I highly recommend the traverse. Don't let it psyche you out. I mean, if you turn back early there is only scree to look forward to.


18652_01
On the knife edge. Snow far below my arm highlights the most extreme exposure of the route. Please note the ample real estate for my knee on the other side though.

This climb took me longer to summit than Longs. (4:50 vs 4:20). I think I could do both faster next time around. Besides the tiny specks climbing the loft and distant folks on the summit of Longs, I did not see a single climber on my route. Nice to have solitude but it can be sobering if you're feeling uncomfortable with anything.

I made a boo-boo on the descent. In an effort to battle less scree, or to prevent unnecessary altitude gain/loss I picked a point on the horizon of the ridge and walked to that, sticking further right of the ridge. I overshot the iron gates descent because I did not stay close enough to the ridge. This is an easily avoidable error. I began downclimbing a non-gully wall of never ending scree when I had to make a decision to true up or not.

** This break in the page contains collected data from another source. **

-- ==== Sys2Proof/Machine/Flags.lean ====
section
/-!
DEFINITION. The block has no condition codes; its flags are PAYLOAD_EXPECTED, EEPROM_REQ and MSG_RCVD (10_state.md R24,
R26, R29), its error budget is FAIL_SCORE (R25), and the one condition computed from them is the jump request
(60_exceptions.md R232).
-/

namespace Sys2Proof.Machine

/-- Adds to `FAIL_SCORE` modulo 2^16 (R25). -/
def State.addFail (k : U16) (s : State) : State := { s with failScore := s.failScore + k }

/-- Sets `FAIL_SCORE` (R25). -/
def State.setFail (k : U16) (s : State) : State := { s with failScore := k }

/-- `JUMP_REQ`: `FAIL_SCORE` is above 100, an unsigned comparison (60_exceptions.md R232). -/
def State.jumpRequested (s : State) : Bool := decide (Config.failLimit < s.failScore)

/-- Sets or clears `PAYLOAD_EXPECTED` (R24). -/
def State.setPayloadExpected (v : Bool) (s : State) : State := { s with payloadExpected := v }

/-- Sets `EEPROM_REQ` (R26). -/
def State.setEepromReq (s : State) : State := { s with eepromReq := true }

end Sys2Proof.Machine
end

I know I am on an incorrect route, but I also have a clear view of where I need to go (WAY left). Do I go fix my mistake by climbing up the scree to the ridge, so that I can descend the correct scree? Or do I just continue down my scree slope to the floor and then traverse never ending scree to return to route proper? I decided to do it the right way. So I climbed up the scree to the ridge, then I climbed down the CORRECT scree slope and traversed never ending scree at the bottom. I can't say I am really happy with the decision, since it still gave me lots of scree and forced more climbing. I was pretty frustrated with myself for either one. Rookie mistakes are fine on a bluebird day, I suppose. Just a reminder to pay attention and don't try to shortcut. Do as I say, not as I do.

I'm not a particularly dramatic person, but I was so excited to be off of scree when I arrived back at the Chasm junction that I kissed a flower (made sure nobody was looking first). It was a great day to be out solo and I would love to hike it again with an old friend or a new one.

Cheers!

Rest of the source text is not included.